When it comes to education, however, there is one high-impact, low-cost lever we hope he and his choice for U.S. secretary of education, Chicago’s accomplished schools chief, Arne Duncan, can pull immediately to boost student achievement: parent power.

President Obama has a good start. During the campaign, parents and teachers cheered when he said the magic words: “Turn off the TV, read to your children, check their homework, and send them to school ready to learn.”

Many parents heard what they’d been thinking, and teachers were thrilled that someone so persuasive was singing their song.

Parents are the first teachers of the nation’s nearly 55 million school-age children. Research clearly shows that many of these students’ foundational skills and attitudes toward learning have already been shaped by the time they get to kindergarten.
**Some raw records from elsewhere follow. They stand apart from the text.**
@[simp] theorem wordWrite_mask {L : Piece → Bool} (o : Origin) (a : Nat) (v : Word) (nvmErr : Bool) (s : State) (hL : Covers [.pending, .wall, .ids] L) :
    (wordWrite o a v nvmErr s).mask L = s.mask L := by
  have htick := hL.at (p := .tick) (by decide)
  have hcyc := hL.at (p := .cyc) (by decide)
  have hfree := hL.at (p := .free) (by decide)
  have hreg := hL.at (p := .reg) (by decide)
  have hmem := hL.at (p := .mem) (by decide)
  have herrs := hL.at (p := .errs) (by decide)
  have hskn := hL.at (p := .skn) (by decide)
  have hdst := hL.at (p := .dst) (by decide)
  have hgate := hL.at (p := .gate) (by decide)
  have hpend := hL.at (p := .pend) (by decide)
  have hrstBusy := hL.at (p := .rstBusy) (by decide)
  have hsleepReq := hL.at (p := .sleepReq) (by decide)
  have hasleep := hL.at (p := .asleep) (by decide)
  have hwakeAt := hL.at (p := .wakeAt) (by decide)
  have hrun := hL.at (p := .run) (by decide)
  have hspare := hL.at (p := .spare) (by decide)
  have hspareReq := hL.at (p := .spareReq) (by decide)
  have hready := hL.at (p := .ready) (by decide)
  have hbobs := hL.at (p := .bobs) (by decide)
  have hturns := hL.at (p := .turns) (by decide)
  have hfetchTurns := hL.at (p := .fetchTurns) (by decide)
  have hbarriers := hL.at (p := .barriers) (by decide)
  have hbarrierAt := hL.at (p := .barrierAt) (by decide)
  have hholds := hL.at (p := .holds) (by decide)
  have hepochs := hL.at (p := .epochs) (by decide)
  have hports := hL.at (p := .ports) (by decide)
  have hsched := hL.at (p := .sched) (by decide)
  have hreports := hL.at (p := .reports) (by decide)
  have hseqs := hL.at (p := .seqs) (by decide)
  have hrwp := hL.at (p := .rwp) (by decide)
  have hwear := hL.at (p := .wear) (by decide)
  have hretireWait := hL.at (p := .retireWait) (by decide)
  have hcause := hL.at (p := .cause) (by decide)
  have hpllLock := hL.at (p := .pllLock) (by decide)
  have hspread := hL.at (p := .spread) (by decide)
  have honRoot := hL.at (p := .onRoot) (by decide)
  have hclocksOn := hL.at (p := .clocksOn) (by decide)
  have hfmRun := hL.at (p := .fmRun) (by decide)
  have hfmDone := hL.at (p := .fmDone) (by decide)
  have hfmResult := hL.at (p := .fmResult) (by decide)
  have hdriftOdd := hL.at (p := .driftOdd) (by decide)
  have hmonLast := hL.at (p := .monLast) (by decide)
  have hfmt := hL.at (p := .fmt) (by decide)
  have hspn := hL.at (p := .spn) (by decide)
  have hfly := hL.at (p := .fly) (by decide)
  have hcurves := hL.at (p := .curves) (by decide)
  have hstruck := hL.at (p := .struck) (by decide)
  have himages := hL.at (p := .images) (by decide)
  have himgState := hL.at (p := .imgState) (by decide)
  have hloading := hL.at (p := .loading) (by decide)
  have hloadCtx := hL.at (p := .loadCtx) (by decide)
  have hloadResult := hL.at (p := .loadResult) (by decide)
  have hloadAddr := hL.at (p := .loadAddr) (by decide)
  have hplanCache := hL.at (p := .planCache) (by decide)
  have hlastRun := hL.at (p := .lastRun) (by decide)
  have hlastBucket := hL.at (p := .lastBucket) (by decide)
  have hctxs := hL.at (p := .ctxs) (by decide)
  have htrns := hL.at (p := .trns) (by decide)
  have hlsInit := hL.at (p := .lsInit) (by decide)
  have hqps := hL.at (p := .qps) (by decide)
  have hprts := hL.at (p := .prts) (by decide)
  have hqpResult := hL.at (p := .qpResult) (by decide)
  have hcrds := hL.at (p := .crds) (by decide)
  have hply := hL.at (p := .ply) (by decide)
  have hnvm := hL.at (p := .nvm) (by decide)
  have hndy := hL.at (p := .ndy) (by decide)
  have hfuses := hL.at (p := .fuses) (by decide)
  have hwhl := hL.at (p := .whl) (by decide)
  have hpkg := hL.at (p := .pkg) (by decide)
  have hout := hL.at (p := .out) (by decide)
  have hK0 := hL.mono (K' := [.pending, .wall, .free, .ids, .rwp, .wear, .nvm, .fuses, .out]) (by decide)
  have hK1 := hL.mono (K' := [.pending, .wall, .ids, .rwp, .wear, .nvm, .fuses]) (by decide)
  simp only [wordWrite]; (repeat' split) <;> simp [*]

@[simp] theorem sramRead_mask {L : Piece → Bool} (o : Origin) (a n : Nat) (s : State) (hdst : L .dst = true) (hseqs : L .seqs = true) :
    (sramRead o a n s).2.mask L = s.mask L := by
  simp only [sramRead]; (repeat' split) <;> simp [*]

@[simp] theorem hostDoorbell_mask {L : Piece → Bool} (b : Bobbin) (off : Nat) (v : Word) (s : State) (hreg : L .reg = true) (hmem : L .mem = true) (herrs : L .errs = true) (hskn : L .skn = true) (hdst : L .dst = true) (hbobs : L .bobs = true) (hseqs : L .seqs = true) :
    (hostDoorbell b off v s).mask L = s.mask L := by
  unfold hostDoorbell; simp [*]

@[simp] theorem hostBob_mask {L : Piece → Bool} (off : Nat) (v : Word) (s : State) (hL : Covers [.pending, .wall, .ids] L) :
    (hostBob off v s).mask L = s.mask L := by
  have htick := hL.at (p := .tick) (by decide)
  have hcyc := hL.at (p := .cyc) (by decide)
  have hfree := hL.at (p := .free) (by decide)
  have hreg := hL.at (p := .reg) (by decide)
  have hmem := hL.at (p := .mem) (by decide)
  have herrs := hL.at (p := .errs) (by decide)
  have hskn := hL.at (p := .skn) (by decide)
  have hdst := hL.at (p := .dst) (by decide)
  have hgate := hL.at (p := .gate) (by decide)
  have hpend := hL.at (p := .pend) (by decide)
  have hrstBusy := hL.at (p := .rstBusy) (by decide)
  have hsleepReq := hL.at (p := .sleepReq) (by decide)
  have hasleep := hL.at (p := .asleep) (by decide)
  have hwakeAt := hL.at (p := .wakeAt) (by decide)
  have hrun := hL.at (p := .run) (by decide)
  have hspare := hL.at (p := .spare) (by decide)
  have hspareReq := hL.at (p := .spareReq) (by decide)
  have hready := hL.at (p := .ready) (by decide)
  have hbobs := hL.at (p := .bobs) (by decide)
  have hturns := hL.at (p := .turns) (by decide)
  have hfetchTurns := hL.at (p := .fetchTurns) (by decide)
  have hbarriers := hL.at (p := .barriers) (by decide)
  have hbarrierAt := hL.at (p := .barrierAt) (by decide)
  have hholds := hL.at (p := .holds) (by decide)
  have hepochs := hL.at (p := .epochs) (by decide)
  have hports := hL.at (p := .ports) (by decide)
  have hsched := hL.at (p := .sched) (by decide)
  have hreports := hL.at (p := .reports) (by decide)
  have hseqs := hL.at (p := .seqs) (by decide)
  have hrwp := hL.at (p := .rwp) (by decide)
  have hwear := hL.at (p := .wear) (by decide)
  have hretireWait := hL.at (p := .retireWait) (by decide)
  have hcause := hL.at (p := .cause) (by decide)
  have hpllLock := hL.at (p := .pllLock) (by decide)
  have hspread := hL.at (p := .spread) (by decide)
  have honRoot := hL.at (p := .onRoot) (by decide)
  have hclocksOn := hL.at (p := .clocksOn) (by decide)
  have hfmRun := hL.at (p := .fmRun) (by decide)
  have hfmDone := hL.at (p := .fmDone) (by decide)
  have hfmResult := hL.at (p := .fmResult) (by decide)
  have hdriftOdd := hL.at (p := .driftOdd) (by decide)
  have hmonLast := hL.at (p := .monLast) (by decide)
  have hfmt := hL.at (p := .fmt) (by decide)
  have hspn := hL.at (p := .spn) (by decide)
  have hfly := hL.at (p := .fly) (by decide)
  have hcurves := hL.at (p := .curves) (by decide)
  have hstruck := hL.at (p := .struck) (by decide)
  have himages := hL.at (p := .images) (by decide)
  have himgState := hL.at (p := .imgState) (by decide)
  have hloading := hL.at (p := .loading) (by decide)
  have hloadCtx := hL.at (p := .loadCtx) (by decide)
  have hloadResult := hL.at (p := .loadResult) (by decide)
  have hloadAddr := hL.at (p := .loadAddr) (by decide)
  have hplanCache := hL.at (p := .planCache) (by decide)
  have hlastRun := hL.at (p := .lastRun) (by decide)
  have hlastBucket := hL.at (p := .lastBucket) (by decide)
  have hctxs := hL.at (p := .ctxs) (by decide)
  have htrns := hL.at (p := .trns) (by decide)
  have hlsInit := hL.at (p := .lsInit) (by decide)
  have hqps := hL.at (p := .qps) (by decide)
  have hprts := hL.at (p := .prts) (by decide)
  have hqpResult := hL.at (p := .qpResult) (by decide)
  have hcrds := hL.at (p := .crds) (by decide)
  have hply := hL.at (p := .ply) (by decide)
  have hnvm := hL.at (p := .nvm) (by decide)
  have hndy := hL.at (p := .ndy) (by decide)
  have hfuses := hL.at (p := .fuses) (by decide)
  have hwhl := hL.at (p := .whl) (by decide)
  have hpkg := hL.at (p := .pkg) (by decide)
  have hout := hL.at (p := .out) (by decide)
  have hK0 := hL.mono (K' := [.pending, .wall, .free, .ids, .rwp, .wear, .nvm, .fuses, .out]) (by decide)
  have hK1 := hL.mono (K' := [.pending, .wall, .ids, .rwp, .wear, .nvm, .fuses]) (by decide)
  unfold hostBob; simp [*]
We look forward to the morning President Obama walks into a morning press conference and says: “Sorry I’m late. Today was my turn to drill the girls on their spelling words.”

Children are deeply influenced throughout their schooling by parents’ expectations, behavior, and support. Many studies show that parents have at least as much impact on their children’s academic success as teachers do.

Mr. Obama can use the full weight of the presidency to unleash the transforming power of this latent resource. For too long, schools have assigned parents the role of fundraiser and bake-sale booster. Let’s launch a national campaign that draws them more deeply into their children’s education.

Here are four ways this can be done, and how Mr. Obama and his team can help:

First, work with states to develop national K-12 education standards that define what it takes for young adults to be successful. Communicate those standards in plain language to parents and citizens everywhere. Many of the current state standards and uneven assessments are unfair to students and often misleadingly reassuring to parents. National standards—focused on what matters most—will be a powerful rallying cry that everyone can get behind, including parents.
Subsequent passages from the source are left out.